Friday, February 13, 2009

Generic programming and out-of-the core computation

STXXL is a C++ library for extra large data sets. The library allows to write generic programs, with an idiom typical of STL, and to leverage the power of out-of-the-core computations for massive data-sets. I played with the library and I loved it.
  1. You have the STXXL containers, which are similar to STL containers. Anyway, an STXXL container can be mapped to (multiple) external file(s) in a transparent way. Files may have different implementations that might be bases on various file systems or even remote storage interface.
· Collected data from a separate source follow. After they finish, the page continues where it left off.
-- ==== Sys2Proof/Word.lean ====
section
/-! DEFINITION. The bit-vector types of the ZWC block (spec/00_scope.md R8, spec/20_memory.md R50). -/

namespace Sys2Proof

/-- A 32-bit host data word, register or symbol word (R8). -/
abbrev Word := BitVec 32

/-- A payload byte (R8). -/
abbrev Byte := BitVec 8

/-- A 2-bit group of a byte (R8). -/
abbrev Crumb := BitVec 2

/-- A 4-bit half of a byte (R8). -/
abbrev Nibble := BitVec 4

/-- A byte offset from ZWC_BASE in the block's 8 MiB span, `0x000000` to `0x7FFFFF` (R50). -/
abbrev Offset := BitVec 23

end Sys2Proof
end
Examples of containers are:

    • vectors: example: stxxl::vector v(64 * int64(1024 * 1024));
    • map: example: stxxl::map
    • queue: example: stxxl:queue
    • stacks and priority queues

  2. You can access the containers with STXXL Iterators and the library is taking care of all I/O operation, supporting large files up to dozens of terabytes even if they are mapped on multiple physical disks.
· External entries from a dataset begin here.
-- ==== Sys2Proof/Machine/Operands.lean ====
section
/-! DEFINITION. A command's one operand, the snapshot `op_len`, and the input cells it selects (spec/30_encoding.md R74,
spec/20_memory.md R64, spec/41_decoder.md R104). -/

namespace Sys2Proof.Machine

/-- R74: `op_len` as an unsigned number, with no scaling. -/
def operandCount (s : State) : Nat := s.opLen.toNat

/-- R144: ENCODE's input is larger than BYTE_MEM. -/
def encodeTooLong (s : State) : Bool := decide (operandCount s > s.maxBytes)

/-- R144: DECODE's input is larger than SYM_MEM. -/
def decodeTooLong (s : State) : Bool := decide (operandCount s > s.maxSyms)

/-- R103: the length check fails. -/
def decodeBadLength (s : State) : Bool := decide (operandCount s % 4 ≠ 0)

/-- R87: the `n` input bytes from cell `i`, read in ascending order; an `unwritten` cell faults (R64). -/
def engReadBytes (s : State) (i n : Nat) : Except Fault (List Byte) :=
  match n with
  | 0 => .ok []
  | n + 1 =>
    match engReadByte s i with
    | .error f => .error f
    | .ok b =>
      match engReadBytes s (i + 1) n with
      | .error f => .error f
      | .ok bs => .ok (b :: bs)

/-- What the symbol scan of R104 ends with. -/
inductive ScanResult where
  | crumbs (cs : List Crumb)
  | invalid (j : Nat) (w : Word)
  | fault (f : Fault)
  deriving DecidableEq, Repr

/-- R104: the scan of `n` symbol cells from cell `j` through DEC_LUT. It stops at the first invalid word, and the cells after
it are not read; an `unwritten` cell that is read faults (R64). -/
def engScanSyms (s : State) (j n : Nat) : ScanResult :=
  match n with
  | 0 => .crumbs []
  | n + 1 =>
    match engReadSym s j with
    | .error f => .fault f
    | .ok w =>
      match decLut w with
      | none => .invalid j w
      | some c =>
        match engScanSyms s (j + 1) n with
        | .crumbs cs => .crumbs (c :: cs)
        | .invalid k v => .invalid k v
        | .fault f => .fault f

end Sys2Proof.Machine
end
    • unsigned int big_size = 1024 * 1024 * 2 * 16 * 16;
      typedef stxxl::vector vec_big;
      vec_big my_vec(big_size);
      vec_big::iterator big_it = my_vec.begin();

  3. You can use a collection of STXXL Algorithms, similar to STL ones but for external memory:

    • stxxl::generate(v.begin(), v.end(), stxxl::random_number32(), 4);
    • stxxl::for_each_m(v.begin(), v.end(), square(), 4);
    • ...

  4. A particular mention goes to sorting algorithms for external memory:

    • typedef stxxl::vector vector_type;
      const stxxl::int64 n_records =
      stxxl::int64(384) * stxxl::int64(1024 * 1024) / sizeof(my_type);
      vector_type v(n_records);
      stxxl::random_number32 rnd;
      for (vector_type::size_type i = 0; i < v.size(); i++)
      v[i]._key = 1 + (rnd() % 0xfffffff);
    • stxxl::sort(v.begin(), v.end(), cmp(), memory_to_use);

  5. This paper describes the library Stxxl : Standard Template Library for XXL Data Sets ; R. Dementiev, L. Kettner, P. Sanders "STXXL: standard template library for XXL data sets" Software: Practice and Experience Volume 38, Issue 6, Pages 589-637, May 2008 DOI: 10.1002/spe.844. See also the technical report.

  6. Here you have a collection of example codes; performance are pretty good, and some stxxl users have reported that stxxl sort is much faster than UNIX sort. In addition, i found this paper which reports very good performance (Breadth first search on massive graphs). Do not forget to consult the STXXL forum if you need any help.